Task description => Search the entries below for the word "Jumps", then copy each line in which it is found.

(Saved entries)
/-- The CB-page rotates and shifts on (HL) (44_rotate_shift_bit R204, R206 to R220). -/
def Obligations.CbShiftsOnMemory : Prop :=
  ∀ (op : Fin 8) (s : State),
    let carryOut (v : Byte) : Bool := ![v.getLsbD 7, v.getLsbD 0, v.getLsbD 7, v.getLsbD 0, v.getLsbD 7, v.getLsbD 0,
      false, v.getLsbD 0] op
    let bitOut (v : Byte) (b : Nat) : Bool := ![
      if b = 0 then v.getLsbD 7 else v.getLsbD (b - 1), if b = 7 then v.getLsbD 0 else v.getLsbD (b + 1),
      if b = 0 then cFlag s else v.getLsbD (b - 1), if b = 7 then cFlag s else v.getLsbD (b + 1),
      if b = 0 then false else v.getLsbD (b - 1), if b = 7 then v.getLsbD 7 else v.getLsbD (b + 1),
      v.getLsbD ((b + 4) % 8), if b = 7 then false else v.getLsbD (b + 1)] op
    let i : Instr := ![.rlcHl, .rrcHl, .rlHl, .rrHl, .slaHl, .sraHl, .swapHl, .srlHl] op
    Decodes [0xCB, opByte (op.val * 8 + 6)] i ∧ ∃ (t : State) (v result : Byte), v = busRead s (hl s) ∧
      exec i s = .next t ∧ (∀ b, b < 8 → result.getLsbD b = bitOut v b) ∧
      t.HasFlags (result == 0) false false (carryOut v) ∧
      t = { busWrite s (hl s) result with f := t.f, cycles := s.cycles + 16 } ∧ { s with f := t.f }.SameCpu t ∧
      (∀ k : Word, storeReaches (hl s) k = false → raw t k = raw s k) ∧
      (plainStore (hl s) = true → raw t (hl s) = result)

/-- BIT (44_rotate_shift_bit R221, R222). -/
def Obligations.BitTests : Prop :=
  ∀ (b : Fin 8) (r : Reg8) (s : State), ∀ x ∈ ([
      { bytes := [0xCB, opByte (0x40 + b.val * 8 + r.field)], instr := .bitBR b r, operand := reg8 s r, cycles := 8 },
      { bytes := [0xCB, opByte (0x46 + b.val * 8)], instr := .bitBHl b, operand := busRead s (hl s), cycles := 12 }] :
        List Form),
    Decodes x.bytes x.instr ∧ ∃ t, exec x.instr s = .next t ∧
      t.HasFlags (!x.operand.getLsbD b.val) false true (cFlag s) ∧
      t = { s with f := t.f, cycles := s.cycles + x.cycles }

/-- RES and SET (44_rotate_shift_bit R223 to R226). -/
def Obligations.BitResetAndSet : Prop :=
  ∀ (set : Bool) (b : Fin 8) (r : Reg8) (s : State),
    (Decodes [0xCB, opByte ((if set then 0xC0 else 0x80) + b.val * 8 + r.field)]
        (if set then .setBR b r else .resBR b r) ∧
      ∃ t, exec (if set then .setBR b r else .resBR b r) s = .next t ∧
        (∀ k, k < 8 → (reg8 t r).getLsbD k = if k = b.val then set else (reg8 s r).getLsbD k) ∧
        (∀ q, q ≠ r → reg8 t q = reg8 s q) ∧ s.OnlyReg8 t 8) ∧
    (Decodes [0xCB, opByte ((if set then 0xC6 else 0x86) + b.val * 8)] (if set then .setBHl b else .resBHl b) ∧
      ∃ (t : State) (result : Byte), exec (if set then .setBHl b else .resBHl b) s = .next t ∧
        (∀ k, k < 8 → result.getLsbD k = if k = b.val then set else (busRead s (hl s)).getLsbD k) ∧
        t = { busWrite s (hl s) result with cycles := s.cycles + 16 } ∧ s.SameCpu t ∧
        (∀ k : Word, storeReaches (hl s) k = false → raw t k = raw s k) ∧
        (plainStore (hl s) = true → raw t (hl s) = result))

/-- Jumps (45_control_flow R230 to R234; conditions, 30_encoding R85). The state's PC is past the instruction (R15). -/
def Obligations.Jumps : Prop :=
  ∀ (cc : Cond) (n : Word) (e : Byte) (s : State),
    let holds : Bool := match cc with
      | .nz => !zFlag s | .z => zFlag s | .nc => !cFlag s | .c => cFlag s
    let relative : Word := BitVec.ofInt 16 ((s.pc.toNat : Int) + e.toInt)
    (Decodes [0xC3, loByte n, hiByte n] (.jpN16 n) ∧
      exec (.jpN16 n) s = .next { s with pc := n, cycles := s.cycles + 16 }) ∧
    (Decodes [0xE9] .jpHl ∧ exec .jpHl s = .next { s with pc := word s.h s.l, cycles := s.cycles + 4 }) ∧
    (Decodes [0x18, e] (.jrS8 e) ∧ exec (.jrS8 e) s = .next { s with pc := relative, cycles := s.cycles + 12 }) ∧
    (Decodes [opByte (0xC2 + cc.field * 8), loByte n, hiByte n] (.jpCcN16 cc n) ∧ exec (.jpCcN16 cc n) s = .next
      (if holds then { s with pc := n, cycles := s.cycles + 16 } else { s with cycles := s.cycles + 12 })) ∧
    (Decodes [opByte (0x20 + cc.field * 8), e] (.jrCcS8 cc e) ∧ exec (.jrCcS8 cc e) s = .next
      (if holds then { s with pc := relative, cycles := s.cycles + 12 } else { s with cycles := s.cycles + 8 }))

/-- Calls and RST (45_control_flow R235, R236, R240). -/
def Obligations.CallsAndRst : Prop :=
  ∀ (cc : Cond) (n : Word) (k : Fin 8) (s : State),
    let holds : Bool := match cc with
      | .nz => !zFlag s | .z => zFlag s | .nc => !cFlag s | .c => cFlag s
    Decodes [0xCD, loByte n, hiByte n] (.callN16 n) ∧
    Decodes [opByte (0xC4 + cc.field * 8), loByte n, hiByte n] (.callCcN16 cc n) ∧
    Decodes [opByte (0xC7 + k.val * 8)] (.rst k) ∧
    (holds = false → exec (.callCcN16 cc n) s = .next { s with cycles := s.cycles + 12 }) ∧
    ∀ x ∈ ([{ bytes := [], instr := .callN16 n, address := n, cycles := 24 },
        { bytes := [], instr := if holds then .callCcN16 cc n else .callN16 n, address := n, cycles := 24 },
        { bytes := [], instr := .rst k, address := BitVec.ofNat 16 (8 * k.val), cycles := 16 }] : List Form),
      ∃ t, exec x.instr s = .next t ∧
        t = { busWrite (busWrite s (s.sp - 1) (hiByte s.pc)) (s.sp - 2) (loByte s.pc) with
              sp := s.sp - 2, pc := x.address, cycles := s.cycles + x.cycles } ∧
        { s with sp := s.sp - 2, pc := x.address }.SameCpu t ∧
        (∀ a : Word, storeReaches (s.sp - 1) a = false → storeReaches (s.sp - 2) a = false → raw t a = raw s a) ∧
        (plainStore (s.sp - 1) = true → plainStore (s.sp - 2) = true →
          raw t (s.sp - 1) = hiByte s.pc ∧ raw t (s.sp - 2) = loByte s.pc)

/-- Returns (45_control_flow R237 to R239). -/
def Obligations.Returns : Prop :=
  ∀ (cc : Cond) (s : State),
    let holds : Bool := match cc with
      | .nz => !zFlag s | .z => zFlag s | .nc => !cFlag s | .c => cFlag s
    let target : Word := word (busRead s (s.sp + 1)) (busRead s s.sp)
    (Decodes [0xC9] .ret ∧ exec .ret s = .next { s with pc := target, sp := s.sp + 2, cycles := s.cycles + 16 }) ∧
    (Decodes [opByte (0xC0 + cc.field * 8)] (.retCc cc) ∧ exec (.retCc cc) s = .next
      (if holds then { s with pc := target, sp := s.sp + 2, cycles := s.cycles + 20 }
       else { s with cycles := s.cycles + 8 })) ∧
    (Decodes [0xD9] .reti ∧ exec .reti s = .next
      { s with pc := target, sp := s.sp + 2, ime := true, imeDelay := 0, cycles := s.cycles + 16 })

/-- The three cases of HALT (46_system R251). -/
def Obligations.HaltHasThreeCases : Prop :=
  Decodes [0x76] .halt ∧ ∀ s : State,
    (s.ime = true → exec .halt s = .next { s with halted := true, cycles := s.cycles + 4 }) ∧
    (s.ime = false → (∃ i, i < 5 ∧ (raw s 0xFFFF).getLsbD i = true ∧ (raw s 0xFF0F).getLsbD i = true) →
      exec .halt s = .next { s with haltBug := true, cycles := s.cycles + 4 }) ∧
    (s.ime = false → (∀ i, i < 5 → (raw s 0xFFFF).getLsbD i = true → (raw s 0xFF0F).getLsbD i = false) →
      exec .halt s = .next { s with halted := true, cycles := s.cycles + 4 })

/-- STOP (46_system R252). -/
def Obligations.StopResetsDivAndHalts : Prop :=
  ∀ (pad : Byte) (s : State), Decodes [0x10, pad] (.stop pad) ∧ ∃ t, exec (.stop pad) s = .next t ∧
    t = { s with mem := t.mem, divAcc := 0, timaAcc := 0, halted := true, cycles := s.cycles + 4 } ∧
    raw t 0xFF04 = 0 ∧ ∀ k : Word, k ≠ 0xFF04 → raw t k = raw s k

/-- DI and EI in both variants (46_system R253, R254; the countdown, 60_exceptions R300). -/
def Obligations.InterruptMasterEnable : Prop :=
  Decodes [0xF3] .di ∧ Decodes [0xFB] .ei ∧ ∀ s : State,
    exec .di s = .next { s with ime := false, imeDelay := 0, cycles := s.cycles + 4 } ∧
    (s.cfg.eiDelay = false → exec .ei s = .next { s with ime := true, cycles := s.cycles + 4 }) ∧
    (s.cfg.eiDelay = true → s.ime = false → s.imeDelay = 0 →
      exec .ei s = .next { s with imeDelay := 2, cycles := s.cycles + 4 }) ∧
    (s.cfg.eiDelay = true → (s.ime = true ∨ s.imeDelay ≠ 0) → exec .ei s = .next { s with cycles := s.cycles + 4 }) ∧
    (∀ n, s.cfg.eiDelay = true → s.imeDelay = n + 1 →
      promoteIme s = { s with imeDelay := n, ime := s.ime || n == 0 }) ∧
    (s.cfg.eiDelay = false ∨ s.imeDelay = 0 → promoteIme s = s)
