/-! ## `popStack` -/

@[simp] theorem popStack_cfg (s : State) : (popStack s).cfg = s.cfg := rfl
@[simp] theorem popStack_a (s : State) : (popStack s).a = s.a := rfl
@[simp] theorem popStack_f (s : State) : (popStack s).f = s.f := rfl
@[simp] theorem popStack_b (s : State) : (popStack s).b = s.b := rfl
@[simp] theorem popStack_c (s : State) : (popStack s).c = s.c := rfl
@[simp] theorem popStack_d (s : State) : (popStack s).d = s.d := rfl
@[simp] theorem popStack_e (s : State) : (popStack s).e = s.e := rfl
@[simp] theorem popStack_h (s : State) : (popStack s).h = s.h := rfl
@[simp] theorem popStack_l (s : State) : (popStack s).l = s.l := rfl
@[simp] theorem popStack_pc (s : State) : (popStack s).pc = s.pc := rfl
@[simp] theorem popStack_ime (s : State) : (popStack s).ime = s.ime := rfl
@[simp] theorem popStack_halted (s : State) : (popStack s).halted = s.halted := rfl
@[simp] theorem popStack_haltBug (s : State) : (popStack s).haltBug = s.haltBug := rfl
@[simp] theorem popStack_running (s : State) : (popStack s).running = s.running := rfl
@[simp] theorem popStack_imeDelay (s : State) : (popStack s).imeDelay = s.imeDelay := rfl
@[simp] theorem popStack_mem (s : State) : (popStack s).mem = s.mem := rfl
@[simp] theorem popStack_bootRomEnabled (s : State) : (popStack s).bootRomEnabled = s.bootRomEnabled := rfl
@[simp] theorem popStack_ppuMode (s : State) : (popStack s).ppuMode = s.ppuMode := rfl
@[simp] theorem popStack_ppuCounter (s : State) : (popStack s).ppuCounter = s.ppuCounter := rfl
@[simp] theorem popStack_ly (s : State) : (popStack s).ly = s.ly := rfl
@[simp] theorem popStack_sprites (s : State) : (popStack s).sprites = s.sprites := rfl
@[simp] theorem popStack_divAcc (s : State) : (popStack s).divAcc = s.divAcc := rfl
@[simp] theorem popStack_timaAcc (s : State) : (popStack s).timaAcc = s.timaAcc := rfl
@[simp] theorem popStack_dmaRunning (s : State) : (popStack s).dmaRunning = s.dmaRunning := rfl
@[simp] theorem popStack_dmaCounter (s : State) : (popStack s).dmaCounter = s.dmaCounter := rfl
@[simp] theorem popStack_buttons (s : State) : (popStack s).buttons = s.buttons := rfl
@[simp] theorem popStack_frameCycles (s : State) : (popStack s).frameCycles = s.frameCycles := rfl
@[simp] theorem popStack_cycles (s : State) : (popStack s).cycles = s.cycles := rfl
@[simp] theorem popStack_pixelOut (s : State) : (popStack s).pixelOut = s.pixelOut := rfl
@[simp] theorem popStack_serialOut (s : State) : (popStack s).serialOut = s.serialOut := rfl
@[simp] theorem popStack_hostInputs (s : State) : (popStack s).hostInputs = s.hostInputs := rfl

/-! ## `afterFetch` -/

@[simp] theorem afterFetch_cfg (s : State) : (afterFetch s).cfg = s.cfg := by unfold afterFetch; split <;> rfl
@[simp] theorem afterFetch_a (s : State) : (afterFetch s).a = s.a := by unfold afterFetch; split <;> rfl
@[simp] theorem afterFetch_f (s : State) : (afterFetch s).f = s.f := by unfold afterFetch; split <;> rfl
@[simp] theorem afterFetch_b (s : State) : (afterFetch s).b = s.b := by unfold afterFetch; split <;> rfl
@[simp] theorem afterFetch_c (s : State) : (afterFetch s).c = s.c := by unfold afterFetch; split <;> rfl
@[simp] theorem afterFetch_d (s : State) : (afterFetch s).d = s.d := by unfold afterFetch; split <;> rfl
@[simp] theorem afterFetch_e (s : State) : (afterFetch s).e = s.e := by unfold afterFetch; split <;> rfl
@[simp] theorem afterFetch_h (s : State) : (afterFetch s).h = s.h := by unfold afterFetch; split <;> rfl
@[simp] theorem afterFetch_l (s : State) : (afterFetch s).l = s.l := by unfold afterFetch; split <;> rfl
@[simp] theorem afterFetch_sp (s : State) : (afterFetch s).sp = s.sp := by unfold afterFetch; split <;> rfl
@[simp] theorem afterFetch_ime (s : State) : (afterFetch s).ime = s.ime := by unfold afterFetch; split <;> rfl
@[simp] theorem afterFetch_halted (s : State) : (afterFetch s).halted = s.halted := by unfold afterFetch; split <;> rfl
@[simp] theorem afterFetch_running (s : State) : (afterFetch s).running = s.running := by unfold afterFetch; split <;> rfl
@[simp] theorem afterFetch_imeDelay (s : State) : (afterFetch s).imeDelay = s.imeDelay := by unfold afterFetch; split <;> rfl
@[simp] theorem afterFetch_mem (s : State) : (afterFetch s).mem = s.mem := by unfold afterFetch; split <;> rfl
@[simp] theorem afterFetch_bootRomEnabled (s : State) : (afterFetch s).bootRomEnabled = s.bootRomEnabled := by unfold afterFetch; split <;> rfl
@[simp] theorem afterFetch_ppuMode (s : State) : (afterFetch s).ppuMode = s.ppuMode := by unfold afterFetch; split <;> rfl
@[simp] theorem afterFetch_ppuCounter (s : State) : (afterFetch s).ppuCounter = s.ppuCounter := by unfold afterFetch; split <;> rfl
@[simp] theorem afterFetch_ly (s : State) : (afterFetch s).ly = s.ly := by unfold afterFetch; split <;> rfl
@[simp] theorem afterFetch_sprites (s : State) : (afterFetch s).sprites = s.sprites := by unfold afterFetch; split <;> rfl
@[simp] theorem afterFetch_divAcc (s : State) : (afterFetch s).divAcc = s.divAcc := by unfold afterFetch; split <;> rfl
@[simp] theorem afterFetch_timaAcc (s : State) : (afterFetch s).timaAcc = s.timaAcc := by unfold afterFetch; split <;> rfl
@[simp] theorem afterFetch_dmaRunning (s : State) : (afterFetch s).dmaRunning = s.dmaRunning := by unfold afterFetch; split <;> rfl
@[simp] theorem afterFetch_dmaCounter (s : State) : (afterFetch s).dmaCounter = s.dmaCounter := by unfold afterFetch; split <;> rfl
@[simp] theorem afterFetch_buttons (s : State) : (afterFetch s).buttons = s.buttons := by unfold afterFetch; split <;> rfl
@[simp] theorem afterFetch_frameCycles (s : State) : (afterFetch s).frameCycles = s.frameCycles := by unfold afterFetch; split <;> rfl
@[simp] theorem afterFetch_cycles (s : State) : (afterFetch s).cycles = s.cycles := by unfold afterFetch; split <;> rfl
@[simp] theorem afterFetch_pixelOut (s : State) : (afterFetch s).pixelOut = s.pixelOut := by unfold afterFetch; split <;> rfl
@[simp] theorem afterFetch_serialOut (s : State) : (afterFetch s).serialOut = s.serialOut := by unfold afterFetch; split <;> rfl
@[simp] theorem afterFetch_hostInputs (s : State) : (afterFetch s).hostInputs = s.hostInputs := by unfold afterFetch; split <;> rfl

/-! ## `request` -/

@[simp] theorem request_cfg (s : State) (i : Nat) : (request s i).cfg = s.cfg := rfl
@[simp] theorem request_a (s : State) (i : Nat) : (request s i).a = s.a := rfl
@[simp] theorem request_f (s : State) (i : Nat) : (request s i).f = s.f := rfl
@[simp] theorem request_b (s : State) (i : Nat) : (request s i).b = s.b := rfl
@[simp] theorem request_c (s : State) (i : Nat) : (request s i).c = s.c := rfl
@[simp] theorem request_d (s : State) (i : Nat) : (request s i).d = s.d := rfl
@[simp] theorem request_e (s : State) (i : Nat) : (request s i).e = s.e := rfl
@[simp] theorem request_h (s : State) (i : Nat) : (request s i).h = s.h := rfl
@[simp] theorem request_l (s : State) (i : Nat) : (request s i).l = s.l := rfl
@[simp] theorem request_sp (s : State) (i : Nat) : (request s i).sp = s.sp := rfl
@[simp] theorem request_pc (s : State) (i : Nat) : (request s i).pc = s.pc := rfl
@[simp] theorem request_ime (s : State) (i : Nat) : (request s i).ime = s.ime := rfl
@[simp] theorem request_halted (s : State) (i : Nat) : (request s i).halted = s.halted := rfl
@[simp] theorem request_haltBug (s : State) (i : Nat) : (request s i).haltBug = s.haltBug := rfl
@[simp] theorem request_running (s : State) (i : Nat) : (request s i).running = s.running := rfl
@[simp] theorem request_imeDelay (s : State) (i : Nat) : (request s i).imeDelay = s.imeDelay := rfl
@[simp] theorem request_bootRomEnabled (s : State) (i : Nat) : (request s i).bootRomEnabled = s.bootRomEnabled := rfl
@[simp] theorem request_ppuMode (s : State) (i : Nat) : (request s i).ppuMode = s.ppuMode := rfl
@[simp] theorem request_ppuCounter (s : State) (i : Nat) : (request s i).ppuCounter = s.ppuCounter := rfl
@[simp] theorem request_ly (s : State) (i : Nat) : (request s i).ly = s.ly := rfl
@[simp] theorem request_sprites (s : State) (i : Nat) : (request s i).sprites = s.sprites := rfl
@[simp] theorem request_divAcc (s : State) (i : Nat) : (request s i).divAcc = s.divAcc := rfl
@[simp] theorem request_timaAcc (s : State) (i : Nat) : (request s i).timaAcc = s.timaAcc := rfl
@[simp] theorem request_dmaRunning (s : State) (i : Nat) : (request s i).dmaRunning = s.dmaRunning := rfl
@[simp] theorem request_dmaCounter (s : State) (i : Nat) : (request s i).dmaCounter = s.dmaCounter := rfl
@[simp] theorem request_buttons (s : State) (i : Nat) : (request s i).buttons = s.buttons := rfl
@[simp] theorem request_frameCycles (s : State) (i : Nat) : (request s i).frameCycles = s.frameCycles := rfl
@[simp] theorem request_cycles (s : State) (i : Nat) : (request s i).cycles = s.cycles := rfl
@[simp] theorem request_pixelOut (s : State) (i : Nat) : (request s i).pixelOut = s.pixelOut := rfl
@[simp] theorem request_serialOut (s : State) (i : Nat) : (request s i).serialOut = s.serialOut := rfl
@[simp] theorem request_hostInputs (s : State) (i : Nat) : (request s i).hostInputs = s.hostInputs := rfl

/-! ## `dmaStart` -/

@[simp] theorem dmaStart_cfg (s : State) (v : Byte) : (dmaStart s v).cfg = s.cfg := rfl
@[simp] theorem dmaStart_a (s : State) (v : Byte) : (dmaStart s v).a = s.a := rfl
@[simp] theorem dmaStart_f (s : State) (v : Byte) : (dmaStart s v).f = s.f := rfl
@[simp] theorem dmaStart_b (s : State) (v : Byte) : (dmaStart s v).b = s.b := rfl
@[simp] theorem dmaStart_c (s : State) (v : Byte) : (dmaStart s v).c = s.c := rfl
@[simp] theorem dmaStart_d (s : State) (v : Byte) : (dmaStart s v).d = s.d := rfl
@[simp] theorem dmaStart_e (s : State) (v : Byte) : (dmaStart s v).e = s.e := rfl
@[simp] theorem dmaStart_h (s : State) (v : Byte) : (dmaStart s v).h = s.h := rfl
@[simp] theorem dmaStart_l (s : State) (v : Byte) : (dmaStart s v).l = s.l := rfl
@[simp] theorem dmaStart_sp (s : State) (v : Byte) : (dmaStart s v).sp = s.sp := rfl
@[simp] theorem dmaStart_pc (s : State) (v : Byte) : (dmaStart s v).pc = s.pc := rfl
@[simp] theorem dmaStart_ime (s : State) (v : Byte) : (dmaStart s v).ime = s.ime := rfl
@[simp] theorem dmaStart_halted (s : State) (v : Byte) : (dmaStart s v).halted = s.halted := rfl
@[simp] theorem dmaStart_haltBug (s : State) (v : Byte) : (dmaStart s v).haltBug = s.haltBug := rfl
@[simp] theorem dmaStart_running (s : State) (v : Byte) : (dmaStart s v).running = s.running := rfl
@[simp] theorem dmaStart_imeDelay (s : State) (v : Byte) : (dmaStart s v).imeDelay = s.imeDelay := rfl
@[simp] theorem dmaStart_bootRomEnabled (s : State) (v : Byte) : (dmaStart s v).bootRomEnabled = s.bootRomEnabled := rfl
@[simp] theorem dmaStart_ppuMode (s : State) (v : Byte) : (dmaStart s v).ppuMode = s.ppuMode := rfl
@[simp] theorem dmaStart_ppuCounter (s : State) (v : Byte) : (dmaStart s v).ppuCounter = s.ppuCounter := rfl
@[simp] theorem dmaStart_ly (s : State) (v : Byte) : (dmaStart s v).ly = s.ly := rfl
@[simp] theorem dmaStart_sprites (s : State) (v : Byte) : (dmaStart s v).sprites = s.sprites := rfl
@[simp] theorem dmaStart_divAcc (s : State) (v : Byte) : (dmaStart s v).divAcc = s.divAcc := rfl
@[simp] theorem dmaStart_timaAcc (s : State) (v : Byte) : (dmaStart s v).timaAcc = s.timaAcc := rfl
@[simp] theorem dmaStart_buttons (s : State) (v : Byte) : (dmaStart s v).buttons = s.buttons := rfl
@[simp] theorem dmaStart_frameCycles (s : State) (v : Byte) : (dmaStart s v).frameCycles = s.frameCycles := rfl
@[simp] theorem dmaStart_cycles (s : State) (v : Byte) : (dmaStart s v).cycles = s.cycles := rfl
@[simp] theorem dmaStart_pixelOut (s : State) (v : Byte) : (dmaStart s v).pixelOut = s.pixelOut := rfl
@[simp] theorem dmaStart_serialOut (s : State) (v : Byte) : (dmaStart s v).serialOut = s.serialOut := rfl
@[simp] theorem dmaStart_hostInputs (s : State) (v : Byte) : (dmaStart s v).hostInputs = s.hostInputs := rfl

/-! ## `resetDiv` -/

@[simp] theorem resetDiv_cfg (s : State) : (resetDiv s).cfg = s.cfg := rfl
@[simp] theorem resetDiv_a (s : State) : (resetDiv s).a = s.a := rfl
@[simp] theorem resetDiv_f (s : State) : (resetDiv s).f = s.f := rfl
@[simp] theorem resetDiv_b (s : State) : (resetDiv s).b = s.b := rfl
@[simp] theorem resetDiv_c (s : State) : (resetDiv s).c = s.c := rfl
@[simp] theorem resetDiv_d (s : State) : (resetDiv s).d = s.d := rfl
@[simp] theorem resetDiv_e (s : State) : (resetDiv s).e = s.e := rfl
@[simp] theorem resetDiv_h (s : State) : (resetDiv s).h = s.h := rfl
@[simp] theorem resetDiv_l (s : State) : (resetDiv s).l = s.l := rfl
@[simp] theorem resetDiv_sp (s : State) : (resetDiv s).sp = s.sp := rfl
@[simp] theorem resetDiv_pc (s : State) : (resetDiv s).pc = s.pc := rfl
@[simp] theorem resetDiv_ime (s : State) : (resetDiv s).ime = s.ime := rfl
@[simp] theorem resetDiv_halted (s : State) : (resetDiv s).halted = s.halted := rfl
@[simp] theorem resetDiv_haltBug (s : State) : (resetDiv s).haltBug = s.haltBug := rfl
@[simp] theorem resetDiv_running (s : State) : (resetDiv s).running = s.running := rfl
@[simp] theorem resetDiv_imeDelay (s : State) : (resetDiv s).imeDelay = s.imeDelay := rfl
@[simp] theorem resetDiv_bootRomEnabled (s : State) : (resetDiv s).bootRomEnabled = s.bootRomEnabled := rfl
@[simp] theorem resetDiv_ppuMode (s : State) : (resetDiv s).ppuMode = s.ppuMode := rfl
@[simp] theorem resetDiv_ppuCounter (s : State) : (resetDiv s).ppuCounter = s.ppuCounter := rfl
@[simp] theorem resetDiv_ly (s : State) : (resetDiv s).ly = s.ly := rfl
@[simp] theorem resetDiv_sprites (s : State) : (resetDiv s).sprites = s.sprites := rfl
@[simp] theorem resetDiv_dmaRunning (s : State) : (resetDiv s).dmaRunning = s.dmaRunning := rfl
@[simp] theorem resetDiv_dmaCounter (s : State) : (resetDiv s).dmaCounter = s.dmaCounter := rfl
@[simp] theorem resetDiv_buttons (s : State) : (resetDiv s).buttons = s.buttons := rfl
@[simp] theorem resetDiv_frameCycles (s : State) : (resetDiv s).frameCycles = s.frameCycles := rfl
@[simp] theorem resetDiv_cycles (s : State) : (resetDiv s).cycles = s.cycles := rfl
@[simp] theorem resetDiv_pixelOut (s : State) : (resetDiv s).pixelOut = s.pixelOut := rfl
@[simp] theorem resetDiv_serialOut (s : State) : (resetDiv s).serialOut = s.serialOut := rfl
@[simp] theorem resetDiv_hostInputs (s : State) : (resetDiv s).hostInputs = s.hostInputs := rfl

Solution to this problem =>
/-- Jumps (45_control_flow R230 to R234; conditions, 30_encoding R85). The state's PC is past the instruction (R15). -/
def Obligations.Jumps : Prop :=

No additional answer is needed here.